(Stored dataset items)
theorem ladderSent (h t : Nat) (b : Block) : LaneKept h b (ladderSent h t b) := by
  unfold Machine.ladderSent
  split
  · split
    · exact setHd h h b _
    · exact refl h b
  · exact refl h b

theorem mirrorShut (h : Nat) (b : Block) : LaneKept h b (mirrorShut h b) := by
  unfold Machine.mirrorShut
  dsimp only
  split
  · split
    · exact of_settles (.mirror _ b) h
    · exact refl h b
  · exact refl h b

theorem noteSent (h : Nat) (c : HdCmd) (t : Nat) (b : Block) : LaneKept h b (noteSent h c t b) := by
  unfold Machine.noteSent
  split
  · exact ladderSent h t b
  · dsimp only
    split
    · exact (setHd h h b _).trans (mirrorShut h _)
    · exact refl h b
  · exact refl h b

end LaneKept

/-- The commands of `os` that the lane carries at `t`, sent again in full after a strike symbol (R71). -/
def sendCut (h t : Nat) (os : List OutCmd) (b : Block) : List OutCmd × Block := os.foldl (fun acc o =>
  if o.onLane t then
    let (o, b) := transmit h o (t + charTime 4) acc.2
    (acc.1 ++ [o], b)
  else (acc.1 ++ [o], acc.2)) ([], b)

theorem emitted_sendCut (h t : Nat) (os : List OutCmd) (b : Block) : Emitted b (sendCut h t os b).2 := by
  refine List.foldlRecOn (motive := fun acc : List OutCmd × Block => Emitted b acc.2) os _ (.refl b) fun acc emitted o _ => ?_
  split
  · exact emitted.emit _
  · exact emitted

theorem cutCommands_eq (h t : Nat) (b : Block) : cutCommands h t b =
    (sendCut h t (b.port h).ghosts (sendCut h t (b.port h).outs b).2).2.setPort h { b.port h with
      outs := (sendCut h t (b.port h).outs b).1
      ghosts := (sendCut h t (b.port h).ghosts (sendCut h t (b.port h).outs b).2).1 } := rfl

theorem laneKept_cutCommands (h t : Nat) (b : Block) : LaneKept h b (cutCommands h t b) := by
  rw [cutCommands_eq]
  have sent : Emitted b _ := (emitted_sendCut h t (b.port h).outs b).trans (emitted_sendCut h t (b.port h).ghosts _)
  have kept := LaneKept.of_settles (.of_emitted sent) h
  exact kept.trans (.setPort _ kept.strikeAt.symm)

/-- The block as a strike symbol leaves the lane of port `h`, before commands are cut. -/
def symbolSent (h : Nat) (x : Sched) (xs : List Sched) (b : Block) : Block :=
  (({ b with sched := b.sched.set (fun _ => []) h xs } : Block).setPort h { b.port h with strikeAt := some x.at_ }).emit
    (.strike (Fin.ofNat 24 h) x.stamp (strikeChars x.stamp) x.at_)

section
variable {h : Hd} {b : Block} {x : Sched} {xs : List Sched} (scheduled : b.sched.get (fun _ => []) h = x :: xs)
  (due : x.at_ ≤ b.now)
include scheduled due

theorem emitStrike_dropped (dead : b.laneStrikes h = false) :
    emitStrike h b = { b with sched := b.sched.set (fun _ => []) h xs } := by
  rw [emitStrike, scheduled]
  dsimp only
  rw [if_neg (Nat.not_lt.mpr due)]
  exact if_pos (by
    rw [Bool.or_eq_true, Bool.not_eq_true']
    exact .inl dead)

theorem laneKept_emitStrike (carries : b.laneStrikes h = true) : LaneKept h (symbolSent h x xs b) (emitStrike h b) := by
  have live : ({ b with sched := b.sched.set (fun _ => []) h xs } : Block).laneStrikes h = true := carries
  have lane : ¬ (!({ b with sched := b.sched.set (fun _ => []) h xs } : Block).laneStrikes h ||
      decide (24 ≤ h.val)) = true := by
    simp [live]
  rw [emitStrike, scheduled]
  dsimp only
  rw [if_neg (Nat.not_lt.mpr due), if_neg lane]
  refine (laneKept_cutCommands h x.at_ (symbolSent h x xs b)).trans ?_
  refine forEach_induct (LaneKept h _) _ (.refl h _) fun o _ c kept => ?_
  split
  · exact kept.trans (.noteSent h _ _ c)
  · exact kept

end
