-- ==== Sys2Proof/Decode.lean ====
section
/-! DEFINITION. Command words: fields (R45), the decoder (R47, R48, R50) and the encoder (R47). -/

namespace Sys2Proof

/-- Field OP, `w[3:0]` (R45). -/
def opField (w : Word) : BitVec 4 := w.extractLsb' 0 4

/-- Field RSV, `w[15:4]`, which must be 0 (R45). -/
def rsvField (w : Word) : BitVec 12 := w.extractLsb' 4 12

/-- Field IMM16, `w[31:16]` (R45, R46). -/
def immField (w : Word) : BitVec 16 := w.extractLsb' 16 16

/-- Why a word names no command (R50): the three ways a word is illegal. -/
inductive IllegalWord where
  /-- OP is 0x0 or 0xA–0xF. -/
  | unknownOp
  /-- RSV ≠ 0. -/
  | reservedBits
  /-- OP ≠ 0x7 and IMM16 ≠ 0. -/
  | strayImmediate
  deriving DecidableEq, Repr

/-- What a 32-bit word written to CMD is: one of the nine commands or illegal; there is no third kind
of word (R51). -/
inductive Decoded where
  | command (i : Instr)
  | illegal (why : IllegalWord)
  deriving DecidableEq, Repr

/-- A command without operand: its IMM16 must be 0 (R45). -/
def decodePlain (w : Word) (i : Instr) : Decoded :=
  if immField w = 0 then .command i else .illegal .strayImmediate

/-- The decoder of R48, total on all 2^32 words. -/
def decode (w : Word) : Decoded :=
  if rsvField w = 0 then
    match (opField w).toNat with
    | 1 => decodePlain w .montmul
    | 2 => decodePlain w .modexp
    | 3 => decodePlain w .gcd
    | 4 => decodePlain w .jacobi
    | 5 => decodePlain w .modinv
    | 6 => decodePlain w .primetest
    | 7 => .command (.keygen (immField w).toNat)
    | 8 => decodePlain w .ldkeyPub
    | 9 => decodePlain w .ldkeyPriv
    | _ => .illegal .unknownOp
  else .illegal .reservedBits

/-- The operation code of a command, the OP column of R47. -/
def Instr.opcode : Instr → BitVec 4
  | .montmul => 0x1
  | .modexp => 0x2
  | .gcd => 0x3
  | .jacobi => 0x4
  | .modinv => 0x5
  | .primetest => 0x6
  | .keygen _ => 0x7
  | .ldkeyPub => 0x8
  | .ldkeyPriv => 0x9

/-- The IMM16 field of a command's word: KEYGEN's length, 0 for every other command (R45). -/
def Instr.immediate : Instr → BitVec 16
  | .keygen imm16 => BitVec.ofNat 16 imm16
  | .montmul => 0
  | .modexp => 0
  | .gcd => 0
  | .jacobi => 0
  | .modinv => 0
  | .primetest => 0
  | .ldkeyPub => 0
  | .ldkeyPriv => 0

/-- The command word, `IMM16` over `RSV = 0` over `OP` (R45, R47). -/
def encode (i : Instr) : Word := i.immediate ++ (0 : BitVec 12) ++ i.opcode

/-- The `mask` column of R47. -/
def Instr.mask : Instr → Word
  | .keygen _ => 0x0000FFFF
  | .montmul => 0xFFFFFFFF
  | .modexp => 0xFFFFFFFF
  | .gcd => 0xFFFFFFFF
  | .jacobi => 0xFFFFFFFF
  | .modinv => 0xFFFFFFFF
  | .primetest => 0xFFFFFFFF
  | .ldkeyPub => 0xFFFFFFFF
  | .ldkeyPriv => 0xFFFFFFFF

/-- The `match` column of R47. -/
def Instr.matchWord : Instr → Word
  | .montmul => 0x00000001
  | .modexp => 0x00000002
  | .gcd => 0x00000003
  | .jacobi => 0x00000004
  | .modinv => 0x00000005
  | .primetest => 0x00000006
  | .keygen _ => 0x00000007
  | .ldkeyPub => 0x00000008
  | .ldkeyPriv => 0x00000009

/-- The 32-bit word of a row of spec/opcode_table.json: its `nbits` low bits, every bit above them 0. -/
def tableWord (nbits w : Nat) : Word := BitVec.ofNat 32 (w % 2 ^ nbits)

/-- The instruction the decoder reads from a table row's word; the port moves whole 32-bit words and
has no byte order (R35). -/
def decodeTableWord (nbits w : Nat) : Option Instr :=
  match decode (tableWord nbits w) with
  | .command i => some i
  | .illegal _ => none

end Sys2Proof
end

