/-- R44, R70 (c): the trials of a C of at least 3 end within T steps when the environment answers: each trial ends the
command or takes one off T. -/
theorem run_of_ptTrial (n : Nat) : ∀ {s : State}, s.t.toNat = n → s.t ≠ 0 → s.phase = .ptTrial → 3 ≤ s.c →
    s.env.pending = [] → s.env.resetIn = false → s.env.answers = [] → s.env.rngSilent = false →
    ∃ (k : Nat) (t : State), k ≤ n ∧ core.run k s = .next t ∧ t.phase = .idle ∧ t.done = true ∧ t.err = .none := by
  induction n with
  | zero => exact fun hn h0 => absurd (BitVec.eq_of_toNat_eq hn) h0
  | succ n ih =>
    intro s hn h0 hp hc hq hr ha hs
    obtain ⟨v, -, -, htrial⟩ := exists_ptTrialStep_free hc ha hs
    have hstep : step s = .next (afterTrial s v { s.env with drawn := s.env.drawn + 1 }) := by
      rw [step_of_nil hq, perform_sequencer hr (by rw [State.current, hp]), exec_primetest_of_ptTrial hp, htrial]
    rcases afterTrial_cases s v { s.env with drawn := s.env.drawn + 1 } with hend | ⟨h1, hafter⟩
    · exact ⟨1, _, by omega, by rw [run_of_step hstep, run_zero], hend⟩
    · have ht1 : s.t.toNat ≠ 1 := fun h => h1 (BitVec.eq_of_toNat_eq h)
      have htn : (s.t - 1).toNat = n := by bv_omega
      have ht0 : s.t - 1 ≠ 0 := fun h => h1 (sub_eq_zero.1 h)
      rw [hafter] at hstep
      obtain ⟨k, t, hk, hrun, hend⟩ := ih (s := { s with env := { s.env with drawn := s.env.drawn + 1 }, t := s.t - 1 })
        htn ht0 hp hc hq hr ha hs
      exact ⟨k + 1, t, by omega, by rw [run_of_step hstep, hrun], hend⟩

/-- R68: the PT_CHECK step ends PRIMETEST or goes on to the trials of a C of at least 3. -/
theorem ptCheckStep_cases (s : State) :
    (∃ p, ptCheckStep s = .next (s.verdict p)) ∨ (3 ≤ s.c ∧ ptCheckStep s = .next (s.enter .ptTrial)) := by
  unfold ptCheckStep
  split_ifs with hlt h2 heven
  · exact Or.inl ⟨_, rfl⟩
  · exact Or.inl ⟨_, rfl⟩
  · exact Or.inl ⟨_, rfl⟩
  · exact Or.inr ⟨by omega, rfl⟩

/-- Settles O23: one step for PT_CHECK and, by `run_of_ptTrial`, at most T for the trials. -/
theorem primetestCompletesWithinItsRounds : Obligations.PrimetestCompletesWithinItsRounds := by
  intro s hp ht hq hr ha hs
  have hstep : step s = ptCheckStep s := by
    rw [step_of_nil hq, perform_sequencer hr (by rw [State.current, hp]), exec_primetest_of_ptCheck hp]
  rcases ptCheckStep_cases s with ⟨p, hcheck⟩ | ⟨hc, hcheck⟩ <;> rw [hcheck] at hstep
  · exact ⟨1, _, by omega, by rw [run_of_step hstep, run_zero], rfl, rfl, rfl⟩
  · obtain ⟨k, t, hk, hrun, hend⟩ := run_of_ptTrial s.t.toNat (s := s.enter .ptTrial) rfl ht rfl hc hq hr ha hs
    exact ⟨k + 1, t, by omega, by rw [run_of_step hstep, hrun], hend⟩

/-! ### KEYGEN: acceptance and shape check -/

/-- Settles O24: the check of R71, and L and H are stored in 16 bits, which hold every immediate. -/
theorem keygenChecksItsLengthAndZeroesTheKeyFile : Obligations.KeygenChecksItsLengthAndZeroesTheKeyFile := by
  intro s L hL hp
  refine ⟨fun hargs => ?_, fun h0 heven hle hrounds => ?_⟩
  · exact exec_refused hp ((keygenRefused_iff s L).2 (by tauto))
  · have hc : ¬keygenRefused L s = true := by
      rw [keygenRefused_iff]
      rintro (h | h | h | h)
      · exact h0 h
      · omega
      · exact hrounds h
      · omega
    refine ⟨_, exec_accepted hp (Bool.eq_false_iff.2 hc), rfl, ?_, ?_⟩
    · exact (BitVec.toNat_ofNat ..).trans (Nat.mod_eq_of_lt hL)
    · exact (BitVec.toNat_ofNat ..).trans (Nat.mod_eq_of_lt (by omega))

section Shape
variable {s : State}

/-- R72: the product of two numbers of H bits has 2H bits exactly when it is at least `2^(2H-1)`. -/
theorem bitlen_mul_eq_iff {x y l h : Nat} (hl : l = 2 * h) (h0 : h ≠ 0) (hx : x < 2 ^ h) (hy : y < 2 ^ h) :
    bitlen (x * y) = l ↔ 2 ^ (l - 1) ≤ x * y := by
  have hlt : x * y < 2 ^ l := by
    rw [hl, two_mul, pow_add]
    exact Nat.mul_lt_mul'' hx hy
  rw [bitlen_eq_iff (by omega), and_iff_left hlt]
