-- ==== Sys2Proof/Decode.lean ====
section
/-! DEFINITION. The command a word spells by the opcode table's bits: the table gives no row any bits (log entry 2). -/

namespace Sys2Proof

/-- No row of the table has bits, so no word spells a command. -/
def decodeTableWord (_nbits _w : Nat) : Option Instr := none

end Sys2Proof
end

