/-- A write-back of slot x (rows WB, WS); true where x is the recorded owner. -/
def writeBack (line x : Nat) (keep : Bool) (data : List (Option Byte)) (s : State) : Bool × State :=
  if ownerOf s line = some x ∧ !slotLost s x then
    let s := (storeCells (line * 64) data s).2
    let next := if keep then some (if slotKind s x = 0 then lead x [x] else shared [x]) else none
    (true, setEntry line next s)
  else (false, bump Reg.cohStaleWb 0 s)

/-- An Evict notice of slot x (row EV). -/
def evictNotice (line x : Nat) (s : State) : State :=
  match dirEntry s line with
  | some e =>
    if owned e then (if e.sharers.head? = some x then setEntry line none s else s)
    else setEntry line (some (without [x] e)) s
  | none => s

/-! Walks (R346) -/

/-- Whether an open transaction may leave a copy that a walk's criterion matches: its grant is recorded only when it ends. -/
def walkAwaits (w : Walk) (t : Txn) : Bool :=
  decide (w.lo ≤ t.line * 64) && decide (t.line * 64 < w.hi) &&
    match w.slot with
    | some n => t.slot == some n || (match t.next with | some e => e.sharers.contains n | none => false)
    | none => t.slot.isSome

/-- The entries a walk recalls, and for each the slots. -/
def walkHits (s : State) (w : Walk) : List (Nat × List Nat) :=
  s.coh.dir.filterMap fun e =>
    if decide (w.lo ≤ e.1 * 64) && decide (e.1 * 64 < w.hi) then
      match w.slot with
      | some n => if e.2.sharers.contains n then some (e.1, [n]) else none
      | none => some (e.1, e.2.sharers)
    else none

def addWalk (w : Walk) (s : State) : State := { s with coh := { s.coh with walks := s.coh.walks ++ [w] } }

end Sys2Proof.Machine
end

**DIRECTIONS FOR THIS TASK:** Above are the records. Print exactly, and only, the lines from the line with "theorem emitStrike_dropped (dead" to the line with "theorem laneKept_emitStrike (carries", both inclusive.

**OUTPUT:**
theorem emitStrike_dropped (dead : b.laneStrikes h = false) :
    emitStrike h b = { b with sched := b.sched.set (fun _ => []) h xs } := by
  rw [emitStrike, scheduled]
  dsimp only
  rw [if_neg (Nat.not_lt.mpr due)]
  exact if_pos (by
    rw [Bool.or_eq_true, Bool.not_eq_true']
    exact .inl dead)

theorem laneKept_emitStrike (carries : b.laneStrikes h = true) : LaneKept h (symbolSent h x xs b) (emitStrike h b) := by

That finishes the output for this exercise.